* [Exercise objective]: From the records below, transcribe exactly the lines that begin at the line with "(s.setVerdicts x).port = s.port := rfl" and end at the line with "(s.setSequencer x).time = s.time := rfl", both included.

(Dataset entries)
##########

-- ==== Sys2Proof/Laws/State.lean ====
section
/-! SUPPORT. Each block after each update: the block replaced reads as the new one, every other block as before. And
each derived update (latch, setOwed, …) block by block, so that no proof unfolds a record update. -/

namespace Sys2Proof.Machine

/-! Reading after State.setControl -/

@[simp] theorem setControl_control (s : State) x : (s.setControl x).control = x := rfl
@[simp] theorem setControl_line (s : State) x : (s.setControl x).line = s.line := rfl
@[simp] theorem setControl_transmit (s : State) x : (s.setControl x).transmit = s.transmit := rfl
@[simp] theorem setControl_lastSync (s : State) x : (s.setControl x).lastSync = s.lastSync := rfl
@[simp] theorem setControl_votes (s : State) x : (s.setControl x).votes = s.votes := rfl
@[simp] theorem setControl_verdicts (s : State) x : (s.setControl x).verdicts = s.verdicts := rfl
@[simp] theorem setControl_sequencer (s : State) x : (s.setControl x).sequencer = s.sequencer := rfl
@[simp] theorem setControl_monitor (s : State) x : (s.setControl x).monitor = s.monitor := rfl
@[simp] theorem setControl_own (s : State) x : (s.setControl x).own = s.own := rfl
@[simp] theorem setControl_time (s : State) x : (s.setControl x).time = s.time := rfl
@[simp] theorem setControl_events (s : State) x : (s.setControl x).events = s.events := rfl
@[simp] theorem setControl_port (s : State) x : (s.setControl x).port = s.port := rfl
@[simp] theorem setControl_pins (s : State) x : (s.setControl x).pins = s.pins := rfl
@[simp] theorem setControl_pending (s : State) x : (s.setControl x).pending = s.pending := rfl

/-! Reading after State.setLine -/

@[simp] theorem setLine_control (s : State) x : (s.setLine x).control = s.control := rfl
@[simp] theorem setLine_line (s : State) x : (s.setLine x).line = x := rfl
@[simp] theorem setLine_transmit (s : State) x : (s.setLine x).transmit = s.transmit := rfl
@[simp] theorem setLine_lastSync (s : State) x : (s.setLine x).lastSync = s.lastSync := rfl
@[simp] theorem setLine_votes (s : State) x : (s.setLine x).votes = s.votes := rfl
@[simp] theorem setLine_verdicts (s : State) x : (s.setLine x).verdicts = s.verdicts := rfl
@[simp] theorem setLine_sequencer (s : State) x : (s.setLine x).sequencer = s.sequencer := rfl
@[simp] theorem setLine_monitor (s : State) x : (s.setLine x).monitor = s.monitor := rfl
@[simp] theorem setLine_own (s : State) x : (s.setLine x).own = s.own := rfl
@[simp] theorem setLine_time (s : State) x : (s.setLine x).time = s.time := rfl
@[simp] theorem setLine_events (s : State) x : (s.setLine x).events = s.events := rfl
@[simp] theorem setLine_port (s : State) x : (s.setLine x).port = s.port := rfl
@[simp] theorem setLine_pins (s : State) x : (s.setLine x).pins = s.pins := rfl
@[simp] theorem setLine_pending (s : State) x : (s.setLine x).pending = s.pending := rfl

/-! Reading after State.setTransmit -/

@[simp] theorem setTransmit_control (s : State) x : (s.setTransmit x).control = s.control := rfl
@[simp] theorem setTransmit_line (s : State) x : (s.setTransmit x).line = s.line := rfl
@[simp] theorem setTransmit_transmit (s : State) x : (s.setTransmit x).transmit = x := rfl
@[simp] theorem setTransmit_lastSync (s : State) x : (s.setTransmit x).lastSync = s.lastSync := rfl
@[simp] theorem setTransmit_votes (s : State) x : (s.setTransmit x).votes = s.votes := rfl
@[simp] theorem setTransmit_verdicts (s : State) x : (s.setTransmit x).verdicts = s.verdicts := rfl
@[simp] theorem setTransmit_sequencer (s : State) x : (s.setTransmit x).sequencer = s.sequencer := rfl
@[simp] theorem setTransmit_monitor (s : State) x : (s.setTransmit x).monitor = s.monitor := rfl
@[simp] theorem setTransmit_own (s : State) x : (s.setTransmit x).own = s.own := rfl
@[simp] theorem setTransmit_time (s : State) x : (s.setTransmit x).time = s.time := rfl
@[simp] theorem setTransmit_events (s : State) x : (s.setTransmit x).events = s.events := rfl
@[simp] theorem setTransmit_port (s : State) x : (s.setTransmit x).port = s.port := rfl
@[simp] theorem setTransmit_pins (s : State) x : (s.setTransmit x).pins = s.pins := rfl
@[simp] theorem setTransmit_pending (s : State) x : (s.setTransmit x).pending = s.pending := rfl

/-! Reading after State.setLastSync -/

@[simp] theorem setLastSync_control (s : State) x : (s.setLastSync x).control = s.control := rfl
@[simp] theorem setLastSync_line (s : State) x : (s.setLastSync x).line = s.line := rfl
@[simp] theorem setLastSync_transmit (s : State) x : (s.setLastSync x).transmit = s.transmit := rfl
@[simp] theorem setLastSync_lastSync (s : State) x : (s.setLastSync x).lastSync = x := rfl
@[simp] theorem setLastSync_votes (s : State) x : (s.setLastSync x).votes = s.votes := rfl
@[simp] theorem setLastSync_verdicts (s : State) x : (s.setLastSync x).verdicts = s.verdicts := rfl
@[simp] theorem setLastSync_sequencer (s : State) x : (s.setLastSync x).sequencer = s.sequencer := rfl
@[simp] theorem setLastSync_monitor (s : State) x : (s.setLastSync x).monitor = s.monitor := rfl
@[simp] theorem setLastSync_own (s : State) x : (s.setLastSync x).own = s.own := rfl
@[simp] theorem setLastSync_time (s : State) x : (s.setLastSync x).time = s.time := rfl
@[simp] theorem setLastSync_events (s : State) x : (s.setLastSync x).events = s.events := rfl
@[simp] theorem setLastSync_port (s : State) x : (s.setLastSync x).port = s.port := rfl
@[simp] theorem setLastSync_pins (s : State) x : (s.setLastSync x).pins = s.pins := rfl
@[simp] theorem setLastSync_pending (s : State) x : (s.setLastSync x).pending = s.pending := rfl

/-! Reading after State.setVotes -/

@[simp] theorem setVotes_control (s : State) x : (s.setVotes x).control = s.control := rfl
@[simp] theorem setVotes_line (s : State) x : (s.setVotes x).line = s.line := rfl
@[simp] theorem setVotes_transmit (s : State) x : (s.setVotes x).transmit = s.transmit := rfl
@[simp] theorem setVotes_lastSync (s : State) x : (s.setVotes x).lastSync = s.lastSync := rfl
@[simp] theorem setVotes_votes (s : State) x : (s.setVotes x).votes = x := rfl
@[simp] theorem setVotes_verdicts (s : State) x : (s.setVotes x).verdicts = s.verdicts := rfl
@[simp] theorem setVotes_sequencer (s : State) x : (s.setVotes x).sequencer = s.sequencer := rfl
@[simp] theorem setVotes_monitor (s : State) x : (s.setVotes x).monitor = s.monitor := rfl
@[simp] theorem setVotes_own (s : State) x : (s.setVotes x).own = s.own := rfl
@[simp] theorem setVotes_time (s : State) x : (s.setVotes x).time = s.time := rfl
@[simp] theorem setVotes_events (s : State) x : (s.setVotes x).events = s.events := rfl
@[simp] theorem setVotes_port (s : State) x : (s.setVotes x).port = s.port := rfl
@[simp] theorem setVotes_pins (s : State) x : (s.setVotes x).pins = s.pins := rfl
@[simp] theorem setVotes_pending (s : State) x : (s.setVotes x).pending = s.pending := rfl

/-! Reading after State.setVerdicts -/

@[simp] theorem setVerdicts_control (s : State) x : (s.setVerdicts x).control = s.control := rfl
@[simp] theorem setVerdicts_line (s : State) x : (s.setVerdicts x).line = s.line := rfl
@[simp] theorem setVerdicts_transmit (s : State) x : (s.setVerdicts x).transmit = s.transmit := rfl
@[simp] theorem setVerdicts_lastSync (s : State) x : (s.setVerdicts x).lastSync = s.lastSync := rfl
@[simp] theorem setVerdicts_votes (s : State) x : (s.setVerdicts x).votes = s.votes := rfl
@[simp] theorem setVerdicts_verdicts (s : State) x : (s.setVerdicts x).verdicts = x := rfl
@[simp] theorem setVerdicts_sequencer (s : State) x : (s.setVerdicts x).sequencer = s.sequencer := rfl
@[simp] theorem setVerdicts_monitor (s : State) x : (s.setVerdicts x).monitor = s.monitor := rfl
@[simp] theorem setVerdicts_own (s : State) x : (s.setVerdicts x).own = s.own := rfl
@[simp] theorem setVerdicts_time (s : State) x : (s.setVerdicts x).time = s.time := rfl
@[simp] theorem setVerdicts_events (s : State) x : (s.setVerdicts x).events = s.events := rfl
@[simp] theorem setVerdicts_port (s : State) x : (s.setVerdicts x).port = s.port := rfl
@[simp] theorem setVerdicts_pins (s : State) x : (s.setVerdicts x).pins = s.pins := rfl
@[simp] theorem setVerdicts_pending (s : State) x : (s.setVerdicts x).pending = s.pending := rfl

/-! Reading after State.setSequencer -/

@[simp] theorem setSequencer_control (s : State) x : (s.setSequencer x).control = s.control := rfl
@[simp] theorem setSequencer_line (s : State) x : (s.setSequencer x).line = s.line := rfl
@[simp] theorem setSequencer_transmit (s : State) x : (s.setSequencer x).transmit = s.transmit := rfl
@[simp] theorem setSequencer_lastSync (s : State) x : (s.setSequencer x).lastSync = s.lastSync := rfl
@[simp] theorem setSequencer_votes (s : State) x : (s.setSequencer x).votes = s.votes := rfl
@[simp] theorem setSequencer_verdicts (s : State) x : (s.setSequencer x).verdicts = s.verdicts := rfl
@[simp] theorem setSequencer_sequencer (s : State) x : (s.setSequencer x).sequencer = x := rfl
@[simp] theorem setSequencer_monitor (s : State) x : (s.setSequencer x).monitor = s.monitor := rfl
@[simp] theorem setSequencer_own (s : State) x : (s.setSequencer x).own = s.own := rfl
@[simp] theorem setSequencer_time (s : State) x : (s.setSequencer x).time = s.time := rfl
@[simp] theorem setSequencer_events (s : State) x : (s.setSequencer x).events = s.events := rfl
@[simp] theorem setSequencer_port (s : State) x : (s.setSequencer x).port = s.port := rfl
@[simp] theorem setSequencer_pins (s : State) x : (s.setSequencer x).pins = s.pins := rfl
@[simp] theorem setSequencer_pending (s : State) x : (s.setSequencer x).pending = s.pending := rfl

/-! Reading after State.setMonitor -/

@[simp] theorem setMonitor_control (s : State) x : (s.setMonitor x).control = s.control := rfl
@[simp] theorem setMonitor_line (s : State) x : (s.setMonitor x).line = s.line := rfl
@[simp] theorem setMonitor_transmit (s : State) x : (s.setMonitor x).transmit = s.transmit := rfl
@[simp] theorem setMonitor_lastSync (s : State) x : (s.setMonitor x).lastSync = s.lastSync := rfl
@[simp] theorem setMonitor_votes (s : State) x : (s.setMonitor x).votes = s.votes := rfl
@[simp] theorem setMonitor_verdicts (s : State) x : (s.setMonitor x).verdicts = s.verdicts := rfl
@[simp] theorem setMonitor_sequencer (s : State) x : (s.setMonitor x).sequencer = s.sequencer := rfl
@[simp] theorem setMonitor_monitor (s : State) x : (s.setMonitor x).monitor = x := rfl
@[simp] theorem setMonitor_own (s : State) x : (s.setMonitor x).own = s.own := rfl
@[simp] theorem setMonitor_time (s : State) x : (s.setMonitor x).time = s.time := rfl
@[simp] theorem setMonitor_events (s : State) x : (s.setMonitor x).events = s.events := rfl
@[simp] theorem setMonitor_port (s : State) x : (s.setMonitor x).port = s.port := rfl
@[simp] theorem setMonitor_pins (s : State) x : (s.setMonitor x).pins = s.pins := rfl
@[simp] theorem setMonitor_pending (s : State) x : (s.setMonitor x).pending = s.pending := rfl

/-! Reading after State.setOwn -/

@[simp] theorem setOwn_control (s : State) x : (s.setOwn x).control = s.control := rfl
@[simp] theorem setOwn_line (s : State) x : (s.setOwn x).line = s.line := rfl
@[simp] theorem setOwn_transmit (s : State) x : (s.setOwn x).transmit = s.transmit := rfl
@[simp] theorem setOwn_lastSync (s : State) x : (s.setOwn x).lastSync = s.lastSync := rfl
@[simp] theorem setOwn_votes (s : State) x : (s.setOwn x).votes = s.votes := rfl
@[simp] theorem setOwn_verdicts (s : State) x : (s.setOwn x).verdicts = s.verdicts := rfl
@[simp] theorem setOwn_sequencer (s : State) x : (s.setOwn x).sequencer = s.sequencer := rfl
@[simp] theorem setOwn_monitor (s : State) x : (s.setOwn x).monitor = s.monitor := rfl
@[simp] theorem setOwn_own (s : State) x : (s.setOwn x).own = x := rfl
@[simp] theorem setOwn_time (s : State) x : (s.setOwn x).time = s.time := rfl
@[simp] theorem setOwn_events (s : State) x : (s.setOwn x).events = s.events := rfl
@[simp] theorem setOwn_port (s : State) x : (s.setOwn x).port = s.port := rfl
@[simp] theorem setOwn_pins (s : State) x : (s.setOwn x).pins = s.pins := rfl
@[simp] theorem setOwn_pending (s : State) x : (s.setOwn x).pending = s.pending := rfl

/-! Reading after State.setTime -/

@[simp] theorem setTime_control (s : State) x : (s.setTime x).control = s.control := rfl
@[simp] theorem setTime_line (s : State) x : (s.setTime x).line = s.line := rfl
@[simp] theorem setTime_transmit (s : State) x : (s.setTime x).transmit = s.transmit := rfl
@[simp] theorem setTime_lastSync (s : State) x : (s.setTime x).lastSync = s.lastSync := rfl
@[simp] theorem setTime_votes (s : State) x : (s.setTime x).votes = s.votes := rfl
@[simp] theorem setTime_verdicts (s : State) x : (s.setTime x).verdicts = s.verdicts := rfl
@[simp] theorem setTime_sequencer (s : State) x : (s.setTime x).sequencer = s.sequencer := rfl
@[simp] theorem setTime_monitor (s : State) x : (s.setTime x).monitor = s.monitor := rfl
@[simp] theorem setTime_own (s : State) x : (s.setTime x).own = s.own := rfl
@[simp] theorem setTime_time (s : State) x : (s.setTime x).time = x := rfl
@[simp] theorem setTime_events (s : State) x : (s.setTime x).events = s.events := rfl
@[simp] theorem setTime_port (s : State) x : (s.setTime x).port = s.port := rfl
@[simp] theorem setTime_pins (s : State) x : (s.setTime x).pins = s.pins := rfl
@[simp] theorem setTime_pending (s : State) x : (s.setTime x).pending = s.pending := rfl

/-! Reading after State.setEvents -/

@[simp] theorem setEvents_control (s : State) x : (s.setEvents x).control = s.control := rfl
@[simp] theorem setEvents_line (s : State) x : (s.setEvents x).line = s.line := rfl
@[simp] theorem setEvents_transmit (s : State) x : (s.setEvents x).transmit = s.transmit := rfl
@[simp] theorem setEvents_lastSync (s : State) x : (s.setEvents x).lastSync = s.lastSync := rfl
@[simp] theorem setEvents_votes (s : State) x : (s.setEvents x).votes = s.votes := rfl
@[simp] theorem setEvents_verdicts (s : State) x : (s.setEvents x).verdicts = s.verdicts := rfl
@[simp] theorem setEvents_sequencer (s : State) x : (s.setEvents x).sequencer = s.sequencer := rfl
@[simp] theorem setEvents_monitor (s : State) x : (s.setEvents x).monitor = s.monitor := rfl
@[simp] theorem setEvents_own (s : State) x : (s.setEvents x).own = s.own := rfl
@[simp] theorem setEvents_time (s : State) x : (s.setEvents x).time = s.time := rfl
@[simp] theorem setEvents_events (s : State) x : (s.setEvents x).events = x := rfl
@[simp] theorem setEvents_port (s : State) x : (s.setEvents x).port = s.port := rfl
@[simp] theorem setEvents_pins (s : State) x : (s.setEvents x).pins = s.pins := rfl
@[simp] theorem setEvents_pending (s : State) x : (s.setEvents x).pending = s.pending := rfl

/-! Reading after State.setPort -/

@[simp] theorem setPort_control (s : State) x : (s.setPort x).control = s.control := rfl
@[simp] theorem setPort_line (s : State) x : (s.setPort x).line = s.line := rfl
@[simp] theorem setPort_transmit (s : State) x : (s.setPort x).transmit = s.transmit := rfl
@[simp] theorem setPort_lastSync (s : State) x : (s.setPort x).lastSync = s.lastSync := rfl
@[simp] theorem setPort_votes (s : State) x : (s.setPort x).votes = s.votes := rfl
@[simp] theorem setPort_verdicts (s : State) x : (s.setPort x).verdicts = s.verdicts := rfl
@[simp] theorem setPort_sequencer (s : State) x : (s.setPort x).sequencer = s.sequencer := rfl
@[simp] theorem setPort_monitor (s : State) x : (s.setPort x).monitor = s.monitor := rfl
@[simp] theorem setPort_own (s : State) x : (s.setPort x).own = s.own := rfl
@[simp] theorem setPort_time (s : State) x : (s.setPort x).time = s.time := rfl
@[simp] theorem setPort_events (s : State) x : (s.setPort x).events = s.events := rfl
@[simp] theorem setPort_port (s : State) x : (s.setPort x).port = x := rfl
@[simp] theorem setPort_pins (s : State) x : (s.setPort x).pins = s.pins := rfl
@[simp] theorem setPort_pending (s : State) x : (s.setPort x).pending = s.pending := rfl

##########

* [Written answer]:
@[simp] theorem setVerdicts_port (s : State) x : (s.setVerdicts x).port = s.port := rfl
@[simp] theorem setVerdicts_pins (s : State) x : (s.setVerdicts x).pins = s.pins := rfl
@[simp] theorem setVerdicts_pending (s : State) x : (s.setVerdicts x).pending = s.pending := rfl

/-! Reading after State.setSequencer -/

@[simp] theorem setSequencer_control (s : State) x : (s.setSequencer x).control = s.control := rfl
@[simp] theorem setSequencer_line (s : State) x : (s.setSequencer x).line = s.line := rfl
@[simp] theorem setSequencer_transmit (s : State) x : (s.setSequencer x).transmit = s.transmit := rfl
@[simp] theorem setSequencer_lastSync (s : State) x : (s.setSequencer x).lastSync = s.lastSync := rfl
@[simp] theorem setSequencer_votes (s : State) x : (s.setSequencer x).votes = s.votes := rfl
@[simp] theorem setSequencer_verdicts (s : State) x : (s.setSequencer x).verdicts = s.verdicts := rfl
@[simp] theorem setSequencer_sequencer (s : State) x : (s.setSequencer x).sequencer = x := rfl
@[simp] theorem setSequencer_monitor (s : State) x : (s.setSequencer x).monitor = s.monitor := rfl
@[simp] theorem setSequencer_own (s : State) x : (s.setSequencer x).own = s.own := rfl
@[simp] theorem setSequencer_time (s : State) x : (s.setSequencer x).time = s.time := rfl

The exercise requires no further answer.